-- ==== Sys2Proof/Machine/GlobalMem.lean ====
section
/-! DEFINITION. Global memory access of a tile at issue: load slots, the data cache, the merging buffer, the ordering
instructions and the instructions that act at a word's home (R42 to R46, R184 to R188, R214 to R220, R226 to R236,
R490). Each body may be given the translation that a walk has just delivered; the events of the requests that it
makes are given with the memory events. -/

namespace Sys2Proof.Machine

/-! ## Order among a tile's accesses (R226, R231 to R236) -/

/-- Whether a Hive instruction changes records, and so is a signalling action: all but HGET and HCELL with fn 1
(R325). -/
def hiveSignals (opc opb : Byte) : Bool := !(opc == 0xEA || (opc == 0xEB && fld opb 0 2 == 1))

/-- Whether a request writes, for REL (R231, R236). -/
def ReqKind.writes : ReqKind → Bool
  | .write _ _ => true
  | .aadd _ => true
  | .acas _ _ => true
  | .mcmp _ _ => true
  | .mcnt _ => true
  | .hive opc opb _ _ _ _ => hiveSignals opc opb
  | _ => false

/-- Whether a request reads, for ACQ (R233, R236). -/
def ReqKind.reads : ReqKind → Bool
  | .write _ _ => false
  | .hive _ _ _ _ _ _ => false
  | _ => true

/-- Whether a request is an atomic or an operation at memory with a result (R43). -/
def ReqKind.isOp : ReqKind → Bool
  | .aadd _ => true
  | .acas _ _ => true
  | .mcmp _ _ => true
  | .mcnt _ => true
  | _ => false

/-- Whether a request has been performed (R224). -/
def Req.performed (r : Req) : Bool :=
  match r.st with
  | .done _ _ => true
  | _ => false

/-- The commands of a stag that have not started (R231). -/
def Stag.waiting (x : Stag) : List StagCmd := if x.run.isSome then x.queue.tail else x.queue

/-- The chains of a channel that have not started (R231). -/
def Channel.waiting (c : Channel) : List Chain := if c.live then c.chains.tail else c.chains

/-- Whether every write and signalling action of a tile with an earlier REL number has been acknowledged (R231). A
message counts with the answer to its first attempt, a stag command and a DMA chain with their start. -/
def State.relMet (s : State) (t relE : Nat) : Bool :=
  relE = 0 ||
  (((s.tile t).gmem.mb.all fun e => decide (relE ≤ e.relE)) &&
   (s.reqs.all fun r => r.tile ≠ t || !r.kind.writes || decide (relE ≤ r.relE)) &&
   (s.attempts.all fun a => a.tile ≠ t || decide (relE ≤ a.relE) || a.acked) &&
   (s.blocks.all fun b =>
     (b.2.tops.all fun o => o.tile ≠ some t || decide (relE ≤ o.relE)) &&
     (b.2.stag.waiting.all fun c => c.tile ≠ t || decide (relE ≤ c.relE)) &&
     (b.2.dma.chans.toList.all fun c => c.waiting.all fun h => h.tile ≠ t || decide (relE ≤ h.relE))))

···

Take the records and restate them word for word.

- **WRITTEN RESPONSE**
-- ==== Sys2Proof/Machine/GlobalMem.lean ====
section
/-! DEFINITION. Global memory access of a tile at issue: load slots, the data cache, the merging buffer, the ordering
instructions and the instructions that act at a word's home (R42 to R46, R184 to R188, R214 to R220, R226 to R236,
R490). Each body may be given the translation that a walk has just delivered; the events of the requests that it
makes are given with the memory events. -/

namespace Sys2Proof.Machine

/-! ## Order among a tile's accesses (R226, R231 to R236) -/

/-- Whether a Hive instruction changes records, and so is a signalling action: all but HGET and HCELL with fn 1
(R325). -/
def hiveSignals (opc opb : Byte) : Bool := !(opc == 0xEA || (opc == 0xEB && fld opb 0 2 == 1))

/-- Whether a request writes, for REL (R231, R236). -/
def ReqKind.writes : ReqKind → Bool
  | .write _ _ => true
  | .aadd _ => true
  | .acas _ _ => true
  | .mcmp _ _ => true
  | .mcnt _ => true
  | .hive opc opb _ _ _ _ => hiveSignals opc opb
  | _ => false

/-- Whether a request reads, for ACQ (R233, R236). -/
def ReqKind.reads : ReqKind → Bool
  | .write _ _ => false
  | .hive _ _ _ _ _ _ => false
  | _ => true

/-- Whether a request is an atomic or an operation at memory with a result (R43). -/
def ReqKind.isOp : ReqKind → Bool
  | .aadd _ => true
  | .acas _ _ => true
  | .mcmp _ _ => true
  | .mcnt _ => true
  | _ => false

/-- Whether a request has been performed (R224). -/
def Req.performed (r : Req) : Bool :=
  match r.st with
  | .done _ _ => true
  | _ => false

/-- The commands of a stag that have not started (R231). -/
def Stag.waiting (x : Stag) : List StagCmd := if x.run.isSome then x.queue.tail else x.queue

/-- The chains of a channel that have not started (R231). -/
def Channel.waiting (c : Channel) : List Chain := if c.live then c.chains.tail else c.chains

/-- Whether every write and signalling action of a tile with an earlier REL number has been acknowledged (R231). A
message counts with the answer to its first attempt, a stag command and a DMA chain with their start. -/
def State.relMet (s : State) (t relE : Nat) : Bool :=
  relE = 0 ||
  (((s.tile t).gmem.mb.all fun e => decide (relE ≤ e.relE)) &&
   (s.reqs.all fun r => r.tile ≠ t || !r.kind.writes || decide (relE ≤ r.relE)) &&
   (s.attempts.all fun a => a.tile ≠ t || decide (relE ≤ a.relE) || a.acked) &&
   (s.blocks.all fun b =>
     (b.2.tops.all fun o => o.tile ≠ some t || decide (relE ≤ o.relE)) &&
     (b.2.stag.waiting.all fun c => c.tile ≠ t || decide (relE ≤ c.relE)) &&
     (b.2.dma.chans.toList.all fun c => c.waiting.all fun h => h.tile ≠ t || decide (relE ≤ h.relE))))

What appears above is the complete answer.